张昭铭坐在硕大的龙椅上,身体微微前倾,像是在仔细的听着,但实际上,他的心思却早已经飞到了九霄云外,这皇帝,千秋万代,无数人想要做得这个皇帝,现在对他来说只有无穷的压力,却丝毫没有感受到快乐,所以,他忽然的,又回想起当年来,那个如梦如幻的时候,时间过去这么久了,他甚至已经不清楚那究竟是真?是幻?
时间到回到三十年前,不对,应该是快速前进几百年,到达21世纪……
拖着辛苦了十二个小时的疲惫不堪的身子回到了自己不足十平米的小屋,张昭铭累得瘫倒在床上,真他娘的累啊,心里只有这样一个念头,整个人陷入了木讷的状态之中,也许这也算是一种放松身心的方法吧。
“真他x的把人不当人使,人家都是八小时工作制,就我们得工作十二个小时,老子x你祖宗!”躺了片刻,恢复了一些精神之后,张昭铭依照惯例对老板进行了一系列的单方面“对话”,包括愿意帮忙找一些女性荷尔蒙分泌过剩的男人与其发生某种不正当关系以及自己不嫌弃他的女性家人丑陋而愿意对其进行“关怀”的人道主义精神。但是埋怨归埋怨,也就是出出气罢了,自娱自乐,你骂得再厉害,人家也不会少一块肉,更何况他也只是敢在背后过过嘴瘾呢。
从床上爬起来,一边打开破旧的比起586好一点但是有限的电脑,一边啃了一口冰冷的馒头,这年头,钱不好赚呐,省点是点吧,他妈的,物价什么时候能降下来啊,老子快要断粮了!
网速慢的让人崩溃,但是没办法,一百多个人共享1m的带宽,不慢才见鬼呢,终于打开了网页,看看新闻吧,位卑未敢忘忧国,他虽然只是一个小小的公司职员,月收入不过一千多块,但是对于国家的大事小情,他还是十分关注的,尤其是物价…
网页一打开,弹出了无数窗口,一个个衣衫不整的女人映入眼帘,他不禁“义正严词”的骂了一句,“有本事就脱光了啊,出来卖的还玩犹抱琵琶半遮面呐,等老子有了钱,包下几十个你们这样的骚货,叫你们做什么就得做什么!哼哼…”无论是什么网站上面都是乱糟糟的一团,女人是必不可少的主题,尤其是不穿衣服的女人,这些无疑每次都让身为单身贵族的张昭铭火气大盛,因为他找不到地方泻火啊。

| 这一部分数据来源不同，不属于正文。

-- ==== Sys2Proof/Machine/Catalog.lean ====
section
/-! DEFINITION. The object dictionary's metadata (R380-R387): one row per object or range of objects of the tables of R77,
R108, R135, R168-R171, R206, R233, R234, R252, R255, R279, R311-R313, R340, R341, R378, R379, R408, R435, R465, R485, R496,
R497, R527, R555 and R577, in the order of their chapters. Where two rows fit an object, the first one governs (rows with
another default for single indices stand first).

The scope of an object that no table names (R385 gives the rule by examples only) and the range of an object whose table gives
none are DEDUCED: log entry 5. -/

namespace Sys2Proof.Machine

/-- A row of the dictionary: index range, subindex range, type code (R381), access and write role (R387), default, persistence,
flags of R387 byte 7, minimum, maximum, unit, name. -/
structure ObjDesc where
  lo : Nat
  hi : Nat
  subLo : Nat
  subHi : Nat
  ty : Nat
  access : Nat
  role : Nat
  dflt : Int
  persist : Nat
  flags : Nat
  min : Int
  max : Int
  unit : String
  name : String
deriving DecidableEq, Repr

/-- Rows 1 to 40. -/
def catalogPart0 : List ObjDesc :=
  [⟨0x7290, 0x7297, 0xB, 0xB, 4, 0, 0, 0, 1, 0, 0, 4294967295, "", "Frames abandoned or discarded"⟩,
   ⟨0x7290, 0x7297, 0xA, 0xA, 4, 0, 0, 0, 1, 0, 0, 4294967295, "", "Frames transferred"⟩,
   ⟨0x7290, 0x7297, 0x9, 0x9, 2, 0, 0, 255, 1, 0, 0, 255, "", "Secure channel"⟩,
   ⟨0x7290, 0x7297, 0x8, 0x8, 1, 0, 0, 0, 1, 0, 0, 1, "", "Replace pending"⟩,
   ⟨0x7290, 0x7297, 0x7, 0x7, 2, 0, 0, 3, 1, 0, 0, 255, "", "Retransmission limit"⟩,
   ⟨0x7290, 0x7297, 0x6, 0x6, 2, 0, 0, 64, 1, 0, 0, 64, "", "Data length"⟩,
   ⟨0x7290, 0x7297, 0x5, 0x5, 2, 0, 0, 2, 1, 0, 0, 2, "", "Format"⟩,
   ⟨0x7290, 0x7297, 0x4, 0x4, 4, 0, 0, 536870911, 1, 0, 0, 4294967295, "", "Mask"⟩,
   ⟨0x7290, 0x7297, 0x3, 0x3, 1, 0, 0, 0, 1, 0, 0, 1, "", "Extension"⟩,
   ⟨0x7290, 0x7297, 0x2, 0x2, 4, 0, 0, 0, 1, 0, 0, 536870911, "", "Identifier"⟩,
   ⟨0x7290, 0x7297, 0x1, 0x1, 2, 0, 0, 0, 1, 0, 0, 2, "", "Enable and direction"⟩,
   ⟨0x7210, 0x7217, 0xB, 0xB, 4, 0, 0, 0, 1, 0, 0, 4294967295, "", "Frames abandoned or discarded"⟩,
   ⟨0x7210, 0x7217, 0xA, 0xA, 4, 0, 0, 0, 1, 0, 0, 4294967295, "", "Frames transferred"⟩,
   ⟨0x7210, 0x7217, 0x9, 0x9, 2, 0, 0, 255, 1, 0, 0, 255, "", "Secure channel"⟩,
   ⟨0x7210, 0x7217, 0x8, 0x8, 1, 0, 0, 0, 1, 0, 0, 1, "", "Replace pending"⟩,
   ⟨0x7210, 0x7217, 0x7, 0x7, 2, 0, 0, 3, 1, 0, 0, 255, "", "Retransmission limit"⟩,
   ⟨0x7210, 0x7217, 0x6, 0x6, 2, 0, 0, 64, 1, 0, 0, 64, "", "Data length"⟩,
   ⟨0x7210, 0x7217, 0x5, 0x5, 2, 0, 0, 2, 1, 0, 0, 2, "", "Format"⟩,
   ⟨0x7210, 0x7217, 0x4, 0x4, 4, 0, 0, 536870911, 1, 0, 0, 4294967295, "", "Mask"⟩,
   ⟨0x7210, 0x7217, 0x3, 0x3, 1, 0, 0, 0, 1, 0, 0, 1, "", "Extension"⟩,
   ⟨0x7210, 0x7217, 0x2, 0x2, 4, 0, 0, 0, 1, 0, 0, 536870911, "", "Identifier"⟩,
   ⟨0x7210, 0x7217, 0x1, 0x1, 2, 0, 0, 0, 1, 0, 0, 2, "", "Enable and direction"⟩,
   ⟨0x6010, 0x6011, 0x6, 0x6, 8, 1, 4, 200, 1, 3, -2147483648, 2147483647, "", "kp"⟩,
   ⟨0x6010, 0x6011, 0x8, 0x8, 8, 1, 4, 83886, 1, 3, -2147483648, 2147483647, "", "ki"⟩,
   ⟨0x6010, 0x6011, 0x9, 0x9, 2, 1, 4, 24, 1, 3, 0, 47, "", "si"⟩,
   ⟨0x6010, 0x6011, 0x1, 0x1, 2, 0, 0, 1, 1, 2, 0, 2, "", "Mode"⟩,
   ⟨0x6030, 0x6030, 0x1, 0x1, 3, 0, 0, 1, 1, 2, 0, 65535, "", "Group members"⟩,
   ⟨0x6031, 0x6031, 0x1, 0x1, 3, 0, 0, 2, 1, 2, 0, 65535, "", "Group members"⟩,
   ⟨0x6840, 0x6840, 0x1, 0x1, 3, 1, 4, 5127, 1, 2, 0, 65535, "", "Output source node"⟩,
   ⟨0x6841, 0x6841, 0x1, 0x1, 3, 1, 4, 5383, 1, 2, 0, 65535, "", "Output source node"⟩,
   ⟨0x6842, 0x6842, 0x1, 0x1, 3, 1, 4, 5383, 1, 2, 0, 65535, "", "Output source node"⟩,
   ⟨0x6840, 0x6841, 0x2, 0x2, 3, 1, 4, 100, 1, 2, 1, 1000, "Hz", "Output frequency"⟩,
   ⟨0x6842, 0x6845, 0x2, 0x2, 3, 1, 4, 100, 1, 2, 10, 25000, "Hz", "Output frequency"⟩,
   ⟨0x6860, 0x6860, 0x1, 0x1, 2, 4, 4, 1, 1, 3, 0, 4, "", "Mode"⟩,
   ⟨0x6861, 0x6861, 0x1, 0x1, 2, 4, 4, 2, 1, 3, 0, 4, "", "Mode"⟩,
   ⟨0x6862, 0x6862, 0x1, 0x1, 2, 4, 4, 3, 1, 3, 0, 4, "", "Mode"⟩,
   ⟨0x6860, 0x6860, 0x2, 0x2, 3, 1, 4, 4871, 1, 3, 0, 65535, "", "Target node"⟩,
   ⟨0x6860, 0x6860, 0xA, 0xA, 3, 4, 4, 4000, 1, 2, 0, 65535, "", "Encoder counts per revolution"⟩,
   ⟨0x6880, 0x6881, 0x6, 0x6, 1, 1, 4, 1, 1, 2, 0, 1, "", "Auto-home at BOOT"⟩,
   ⟨0x7130, 0x7130, 0x1, 0x1, 2, 1, 4, 2, 1, 0, 0, 3, "", "Pulse mode"⟩]

/-- Rows 41 to 80. -/
def catalogPart1 : List ObjDesc :=
  [⟨0x7131, 0x7131, 0x1, 0x1, 2, 1, 4, 3, 1, 0, 0, 3, "", "Pulse mode"⟩,
   ⟨0x7130, 0x7130, 0x3, 0x3, 4, 1, 4, 1000000000, 1, 0, 0, 10000000000, "ns", "Period"⟩,
   ⟨0x7130, 0x7130, 0x4, 0x4, 4, 1, 4, 10000000, 1, 0, 0, 4294967295, "ns", "Width"⟩,
   ⟨0x7131, 0x7131, 0x4, 0x4, 4, 1, 4, 10000, 1, 0, 0, 4294967295, "ns", "Width"⟩,
   ⟨0x8900, 0x8900, 0x4, 0x4, 3, 0, 0, 0, 1, 2, 0, 65535, "ms", "Grace time"⟩,
   ⟨0x8901, 0x891D, 0x4, 0x4, 3, 0, 0, 0, 1, 2, 0, 65535, "ms", "Grace time"⟩,
   ⟨0x8901, 0x891D, 0x3, 0x3, 2, 0, 0, 0, 1, 2, 0, 255, "", "Ceiling"⟩,
   ⟨0x6010, 0x6011, 0x2, 0x4, 3, 0, 0, 0, 1, 2, 0, 65535, "", "Measurement, set-point, feed-forward node"⟩,
   ⟨0x6010, 0x6011, 0xA, 0xA, 8, 0, 0, 0, 1, 2, -2147483648, 2147483647, "", "kd"⟩,
   ⟨0x6010, 0x6011, 0xB, 0xB, 2, 0, 0, 0, 1, 2, 0, 255, "", "sd"⟩,
   ⟨0x6010, 0x6011, 0xC, 0xC, 8, 0, 0, 0, 1, 2, -2147483648, 2147483647, "", "kf"⟩,
   ⟨0x6010, 0x6011, 0xD, 0xD, 2, 0, 0, 0, 1, 2, 0, 255, "", "sf"⟩,
   ⟨0x6010, 0x6011, 0x10, 0x11, 8, 0, 0, 0, 1, 2, -2147483648, 2147483647, "", "Output minimum, maximum"⟩,
   ⟨0x6012, 0x6015, 0x1, 0x1, 2, 1, 4, 1, 1, 2, 0, 2, "", "Mode"⟩,
   ⟨0x6012, 0x6012, 0x2, 0x2, 3, 1, 4, 16392, 1, 3, 0, 65535, "", "Measurement node"⟩,
   ⟨0x6012, 0x6012, 0x3, 0x3, 3, 1, 4, 0, 1, 3, 0, 65535, "", "Set-point node"⟩,
   ⟨0x6012, 0x6012, 0x5, 0x5, 8, 1, 4, 3000, 1, 3, -2147483648, 2147483647, "", "Set-point value"⟩,
   ⟨0x6012, 0x6012, 0x10, 0x10, 8, 1, 4, 1500, 1, 3, -2147483648, 2147483647, "", "Output minimum"⟩,
   ⟨0x6012, 0x6012, 0x11, 0x11, 8, 1, 4, 3500, 1, 3, -2147483648, 2147483647, "", "Output maximum"⟩,
   ⟨0x6013, 0x6013, 0x2, 0x2, 3, 1, 4, 21569, 1, 3, 0, 65535, "", "Measurement node"⟩,
   ⟨0x6013, 0x6013, 0x3, 0x3, 3, 1, 4, 4615, 1, 3, 0, 65535, "", "Set-point node"⟩,
   ⟨0x6013, 0x6013, 0x5, 0x5, 8, 1, 4, 0, 1, 3, -2147483648, 2147483647, "", "Set-point value"⟩,
   ⟨0x6013, 0x6013, 0x10, 0x10, 8, 1, 4, 0, 1, 3, -2147483648, 2147483647, "", "Output minimum"⟩,
   ⟨0x6013, 0x6013, 0x11, 0x11, 8, 1, 4, 0, 1, 3, -2147483648, 2147483647, "", "Output maximum"⟩,
   ⟨0x6014, 0x6014, 0x2, 0x2, 3, 1, 4, 16393, 1, 3, 0, 65535, "", "Measurement node"⟩,
   ⟨0x6014, 0x6014, 0x3, 0x3, 3, 1, 4, 0, 1, 3, 0, 65535, "", "Set-point node"⟩,
   ⟨0x6014, 0x6014, 0x5, 0x5, 8, 1, 4, 1000, 1, 3, -2147483648, 2147483647, "", "Set-point value"⟩,
   ⟨0x6014, 0x6014, 0x10, 0x10, 8, 1, 4, 0, 1, 3, -2147483648, 2147483647, "", "Output minimum"⟩,
   ⟨0x6014, 0x6014, 0x11, 0x11, 8, 1, 4, 1000, 1, 3, -2147483648, 2147483647, "", "Output maximum"⟩,
   ⟨0x6015, 0x6015, 0x2, 0x2, 3, 1, 4, 21582, 1, 3, 0, 65535, "", "Measurement node"⟩,
   ⟨0x6015, 0x6015, 0x3, 0x3, 3, 1, 4, 0, 1, 3, 0, 65535, "", "Set-point node"⟩,
   ⟨0x6015, 0x6015, 0x5, 0x5, 8, 1, 4, 300, 1, 3, -2147483648, 2147483647, "", "Set-point value"⟩,
   ⟨0x6015, 0x6015, 0x10, 0x10, 8, 1, 4, 200, 1, 3, -2147483648, 2147483647, "", "Output minimum"⟩,
   ⟨0x6015, 0x6015, 0x11, 0x11, 8, 1, 4, 1000, 1, 3, -2147483648, 2147483647, "", "Output maximum"⟩,
   ⟨0x2100, 0x2100, 0x1, 0x1, 2, 4, 4, 0, 1, 3, 0, 1, "", "Ring configuration"⟩,
   ⟨0x2100, 0x2100, 0x2, 0x2, 2, 4, 4, 16, 1, 3, 16, 64, "", "Configured head count"⟩,
   ⟨0x2100, 0x2100, 0x3, 0x3, 3, 4, 4, 500, 1, 3, 200, 4000, "", "Sample offset"⟩,
   ⟨0x2100, 0x2100, 0x4, 0x4, 3, 1, 4, 100, 1, 2, 10, 10000, "Cycles", "Unwrap qualification"⟩,
   ⟨0x2100, 0x2100, 0x5, 0x5, 2, 1, 4, 3, 1, 2, 0, 255, "", "Unwrap limit"⟩,
   ⟨0x2100, 0x2100, 0x6, 0x6, 1, 2, 4, 0, 0, 2, 0, 1, "", "Unwrap release"⟩]

/-- Rows 81 to 120. -/
def catalogPart2 : List ObjDesc :=
  [⟨0x2100, 0x2100, 0x7, 0x7, 1, 2, 4, 0, 0, 2, 0, 1, "", "Re-enumerate"⟩,
   ⟨0x2101, 0x2101, 0x1, 0x1, 2, 0, 0, 0, 0, 0, 0, 255, "", "Ring state"⟩,
   ⟨0x2101, 0x2101, 0x2, 0x2, 2, 0, 0, 0, 0, 0, 0, 255, "", "Enumerated head count"⟩,
   ⟨0x2101, 0x2101, 0x3, 0x3, 4, 0, 0, 0, 0, 0, 0, 4294967295, "ns", "Ring transit time"⟩,
   ⟨0x2101, 0x2101, 0x4, 0x4, 4, 0, 0, 0, 0, 0, 0, 4294967295, "ns", "W segment transit"⟩,
   ⟨0x2101, 0x2101, 0x5, 0x5, 4, 0, 0, 0, 0, 0, 0, 4294967295, "ns", "E segment transit"⟩,
   ⟨0x2101, 0x2101, 0x6, 0x6, 3, 0, 0, 0, 0, 0, 0, 65535, "", "Wrap heads"⟩,
   ⟨0x2101, 0x2101, 0x7, 0x7, 2, 0, 0, 0, 0, 0, 0, 255, "", "Origination"⟩,
   ⟨0x2101, 0x2101, 0x8, 0x8, 15, 0, 0, 0, 0, 0, 0, 4294967295, "", "Last ring state change"⟩,
   ⟨0x2102, 0x2102, 0x1, 0x41, 3, 0, 0, 0, 1, 2, 0, 65535, "ns", "Cable delay c_k"⟩,
   ⟨0x2102, 0x2102, 0x42, 0x42, 3, 0, 0, 0, 1, 2, 0, 65535, "ns", "End path delay"⟩,
   ⟨0x2110, 0x2110, 0x1, 0xB, 4, 0, 0, 0, 0, 0, 0, 4294967295, "", "RING-W counters"⟩,
   ⟨0x2110, 0x2110, 0xC, 0xC, 1, 2, 4, 0, 0, 0, 0, 1, "", "RING-W counter clear"⟩,
   ⟨0x2140, 0x217F, 0x1, 0x1, 5, 0, 0, 0, 1, 0, 0, 18446744073709551615, "", "Head serial number"⟩,
   ⟨0x2140, 0x217F, 0x2, 0x2, 2, 0, 0, 0, 0, 0, 0, 255, "", "Hop count"⟩,
   ⟨0x2140, 0x217F, 0x3, 0x3, 2, 0, 0, 0, 0, 0, 0, 255, "", "Reached from"⟩,
   ⟨0x2140, 0x217F, 0x4, 0x4, 3, 0, 0, 0, 1, 0, 0, 65535, "ns", "D_W"⟩,
   ⟨0x2140, 0x217F, 0x5, 0x5, 3, 0, 0, 0, 1, 0, 0, 65535, "ns", "D_E"⟩,
   ⟨0x2140, 0x217F, 0x6, 0x8, 3, 0, 0, 0, 1, 0, 0, 65535, "ns", "Lf, Lr, Lt"⟩,
   ⟨0x2140, 0x217F, 0x9, 0x9, 4, 0, 0, 0, 0, 0, 0, 4294967295, "", "Block check failures"⟩,
   ⟨0x2140, 0x217F, 0xA, 0xA, 4, 0, 0, 0, 0, 0, 0, 4294967295, "", "Missing blocks"⟩,
   ⟨0x2140, 0x217F, 0xB, 0xB, 3, 0, 0, 0, 0, 0, 0, 65535, "", "Last header flags"⟩,
   ⟨0xA010, 0xA010, 0x10, 0x10, 2, 1, 4, 31, 0, 0, 0, 31, "", "Frame kind mask"⟩,
   ⟨0xA010, 0xA010, 0x11, 0x11, 2, 1, 4, 0, 0, 0, 0, 64, "", "Position filter"⟩,
   ⟨0x2103, 0x2103, 0x1, 0x1, 3, 1, 4, 600, 1, 2, 60, 3600, "s", "Open-wire test period"⟩,
   ⟨0x2103, 0x2103, 0x2, 0x2, 2, 1, 4, 3, 1, 2, 1, 8, "", "Open-wire source-on samples"⟩,
   ⟨0x2103, 0x2103, 0x3, 0x3, 3, 0, 0, 0, 0, 2, 0, 65535, "Count", "Cells sense lost"⟩,
   ⟨0x2103, 0x2103, 0x4, 0x4, 8, 0, 0, 0, 0, 2, -2147483648, 2147483647, "mV", "String sum deviation"⟩,
   ⟨0x2103, 0x2103, 0x5, 0x5, 3, 2, 4, 0, 0, 2, 0, 65535, "", "Sense-lost clear"⟩,
   ⟨0x2103, 0x2103, 0x6, 0x6, 3, 2, 4, 0, 0, 2, 0, 65535, "", "Open-wire test request"⟩,
   ⟨0x2103, 0x2103, 0x7, 0x7, 4, 0, 0, 0, 0, 2, 0, 4294967295, "", "Pair-sum suspicions"⟩,
   ⟨0x2103, 0x2103, 0x8, 0x8, 2, 2, 4, 0, 0, 2, 1, 64, "", "Bleed gate failure clear"⟩,
   ⟨0x2180, 0x21BF, 0x1, 0x1, 8, 0, 0, 0, 0, 0, -2147483648, 2147483647, "10 µV", "Head sum deviation"⟩,
   ⟨0x2180, 0x21BF, 0x2, 0x2, 2, 0, 0, 0, 0, 0, 0, 255, "", "Head diagnosis state"⟩,
   ⟨0x2180, 0x21BF, 0x3, 0x3, 7, 0, 0, 0, 0, 0, -32768, 32767, "0.01 °C", "Die temperature"⟩,
   ⟨0x2180, 0x21BF, 0x4, 0x4, 2, 0, 0, 0, 1, 0, 0, 255, "", "Contract version"⟩,
   ⟨0x2180, 0x21BF, 0x5, 0x5, 3, 0, 0, 0, 1, 0, 0, 65535, "mΩ", "Bleed resistance"⟩,
   ⟨0x2180, 0x21BF, 0x6, 0x6, 3, 0, 0, 0, 1, 0, 0, 65535, "ns", "Input group delay"⟩,
   ⟨0x2180, 0x21BF, 0x7, 0x7, 3, 0, 0, 65535, 1, 0, 0, 65535, "mΩ", "Rw uncertainty"⟩,
   ⟨0x2180, 0x21BF, 0x8, 0x8, 15, 0, 0, 0, 0, 0, 0, 4294967295, "", "Last scheduled test"⟩]

/-- Rows 121 to 160. -/
def catalogPart3 : List ObjDesc :=
  [⟨0x21C0, 0x21FF, 0x1, 0x11, 3, 0, 0, 65535, 1, 2, 0, 65535, "mΩ", "Tap wire resistance"⟩,
   ⟨0x2200, 0x223F, 0x1, 0x11, 2, 0, 0, 1, 1, 2, 0, 255, "", "Tap state"⟩,
   ⟨0x2010, 0x2010, 0x1, 0x1, 8, 0, 0, 0, 0, 0, -2147483648, 2147483647, "mA", "Main current"⟩,
   ⟨0x2010, 0x2010, 0x2, 0x2, 8, 0, 0, 0, 0, 0, -2147483648, 2147483647, "mA", "Hall current"⟩,
   ⟨0x2010, 0x2010, 0x3, 0x3, 8, 0, 0, 0, 1, 0, -2147483648, 2147483647, "mA", "Main sensor offset"⟩,
   ⟨0x2010, 0x2010, 0x4, 0x4, 15, 0, 0, 0, 0, 0, 0, 4294967295, "", "Last full auto-zero"⟩,
   ⟨0x2010, 0x2010, 0x5, 0x5, 7, 0, 0, 0, 1, 0, -32768, 32767, "0.01 °C", "Auto-zero baseplate temperature"⟩,
   ⟨0x2010, 0x2010, 0x6, 0x6, 1, 2, 4, 0, 0, 0, 0, 1, "", "Auto-zero request"⟩,
   ⟨0x2010, 0x2010, 0x7, 0x7, 8, 0, 0, 0, 0, 0, -2147483648, 2147483647, "mA", "Current cross-check deviation"⟩,
   ⟨0x2010, 0x2010, 0x8, 0x8, 3, 0, 0, 10000, 1, 0, 0, 65535, "ns", "Front-end group delay"⟩,
   ⟨0x2011, 0x2011, 0x1, 0x1, 8, 0, 0, 0, 0, 0, -2147483648, 2147483647, "mV", "V_STR"⟩,
   ⟨0x2011, 0x2011, 0x2, 0x2, 8, 0, 0, 0, 0, 0, -2147483648, 2147483647, "mV", "V_LINK"⟩,
   ⟨0x2011, 0x2011, 0x3, 0x6, 8, 0, 0, 0, 0, 0, -2147483648, 2147483647, "mV", "Pole voltages"⟩,
   ⟨0x2011, 0x2011, 0x7, 0x7, 8, 0, 0, 0, 0, 0, -2147483648, 2147483647, "mV", "Voltage cross-check deviation"⟩,
   ⟨0x2012, 0x2012, 0x1, 0x1, 3, 0, 0, 65535, 0, 0, 0, 65535, "kΩ", "Insulation resistance"⟩,
   ⟨0x2012, 0x2012, 0x2, 0x2, 3, 0, 0, 0, 0, 0, 0, 65535, "", "Insulation sequence"⟩,
   ⟨0x2012, 0x2012, 0x3, 0x3, 1, 4, 5, 1, 1, 0, 0, 1, "", "Injection enable"⟩,
   ⟨0x2012, 0x2012, 0x4, 0x4, 3, 0, 0, 0, 0, 0, 0, 65535, "ms", "Last half-period"⟩,
   ⟨0x2012, 0x2012, 0x5, 0x5, 3, 0, 0, 0, 0, 0, 0, 65535, "10 nF", "Leakage capacitance"⟩,
   ⟨0x2012, 0x2012, 0x6, 0x6, 3, 0, 0, 65535, 0, 0, 0, 65535, "0.01 %", "Fault position"⟩,
   ⟨0x2013, 0x2013, 0x1, 0x1, 3, 1, 4, 100, 1, 0, 20, 500, "ms", "Pull-in time"⟩,
   ⟨0x2013, 0x2013, 0x2, 0x2, 3, 1, 4, 250, 1, 0, 100, 1000, "mA", "Hold current"⟩,
   ⟨0x2013, 0x2013, 0x3, 0x3, 3, 1, 4, 2000, 1, 0, 500, 2000, "mA", "Pull-in current limit"⟩,
   ⟨0x2013, 0x2013, 0x4, 0x4, 2, 4, 4, 3, 1, 0, 0, 3, "", "NC auxiliary wired"⟩,
   ⟨0x2013, 0x2013, 0x5, 0x5, 2, 0, 0, 0, 0, 0, 0, 255, "", "Contactor state"⟩,
   ⟨0x2013, 0x2013, 0x6, 0x6, 2, 0, 0, 0, 1, 0, 0, 255, "", "Weld check result"⟩,
   ⟨0x2013, 0x2013, 0x7, 0x7, 4, 0, 0, 0, 1, 0, 0, 4294967295, "Count", "K+ closings"⟩,
   ⟨0x2013, 0x2013, 0x8, 0x8, 4, 0, 0, 0, 1, 0, 0, 4294967295, "Count", "K− closings"⟩,
   ⟨0x2013, 0x2013, 0x9, 0x9, 4, 0, 0, 0, 1, 0, 0, 4294967295, "Count", "Openings above break current"⟩,
   ⟨0x2013, 0x2013, 0xA, 0xA, 3, 1, 4, 10, 1, 0, 1, 60, "s", "Weld wait"⟩,
   ⟨0x2014, 0x2014, 0x1, 0x1, 3, 0, 0, 0, 0, 0, 0, 65535, "", "Discrete inputs"⟩,
   ⟨0x2014, 0x2014, 0x2, 0x2, 3, 0, 0, 0, 0, 0, 0, 65535, "", "Front-end status"⟩,
   ⟨0x3000, 0x31FF, 0x1, 0x1, 2, 4, 4, 0, 1, 3, 0, 64, "", "Head"⟩,
   ⟨0x3000, 0x31FF, 0x2, 0x2, 2, 4, 4, 0, 1, 3, 0, 16, "", "Channel"⟩,
   ⟨0x3000, 0x31FF, 0x3, 0x3, 2, 4, 4, 0, 1, 3, 0, 7, "", "Chemistry slot"⟩,
   ⟨0x3000, 0x31FF, 0x4, 0x4, 2, 1, 4, 7, 1, 3, 0, 7, "", "Configuration flags"⟩,
   ⟨0x3000, 0x31FF, 0x5, 0x5, 2, 1, 4, 0, 1, 3, 0, 2, "", "Minimum class"⟩,
   ⟨0x3000, 0x31FF, 0x6, 0x6, 3, 1, 4, 65535, 1, 3, 0, 65535, "", "Temperature points and weight"⟩,
   ⟨0x3000, 0x31FF, 0x7, 0x7, 3, 1, 4, 65535, 1, 3, 0, 65535, "", "Temperature points and weight"⟩,
   ⟨0x3000, 0x31FF, 0x8, 0x8, 3, 1, 4, 65535, 1, 3, 0, 65535, "", "Temperature points and weight"⟩]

除非找个鸡来,可是便宜的怕有病,贵的又叫不起,每次都只能把幸福掌握在自己的手里。
没什么可看的了,电脑关掉,简单的冲了个澡,上床,开电视,又是皇帝戏啊,拍了这么多,他们自己不累吗?可是皇帝真好啊,数不尽的钱,数不尽的女人,想做什么就能做什么,全天下老子第一,这样的日子,就算能过上几天也是好的啊,唉…重重的叹了一口气,关掉无聊的电视,还是睡觉吧,也许能做个皇帝梦…
2008年8月1日,北京奥运会前夕,在一个出租的地下室里,一个男子的尸体被其房东发现,警方封锁了现场,该案件并无任何他杀迹象,经过法医的一番仔细的检查,最终判定为因长期劳累导致身体机能下降,因而突然暴毙。
房东是个五十几岁的老女人,一边被警察录口供一边哭,好像受了多大的冤枉似的:他x的!你还欠了老娘一个月房租没有交咧!
男子的尸体被丢进了停尸间,工作人员一边嘟囔着一边做记录,姓名:张昭铭,性别:男,年龄:28岁……
唔,睡得好舒服啊,张昭铭习惯性的伸了一个懒腰,睁开了眼睛,啊!天已经大亮了!完了完了,要迟到了,该死的闹钟怎么没叫啊!哎?不对?这是哪里?
随着大脑逐渐从睡眠状态走出来,他发现了不对劲,这是在哪里?怎么床这么硬?被子这么重?身上穿的什么衣服?好粗的布,而且这款式,简直就是电视里面古代人的衣服嘛,张昭铭的大脑一下子当机了,凭他的智慧现在实在想不出究竟发生了什么事情,哎?这个人是谁?
惊惶失措的张昭铭这才发现在自己床边坐了一个比现在的自己还要惊惶失措的中年女人,只是她的惊慌中还带了更多的喜悦,“林儿,你醒过来了,可吓死为娘了,”那女人开口了,话语中带了哭腔。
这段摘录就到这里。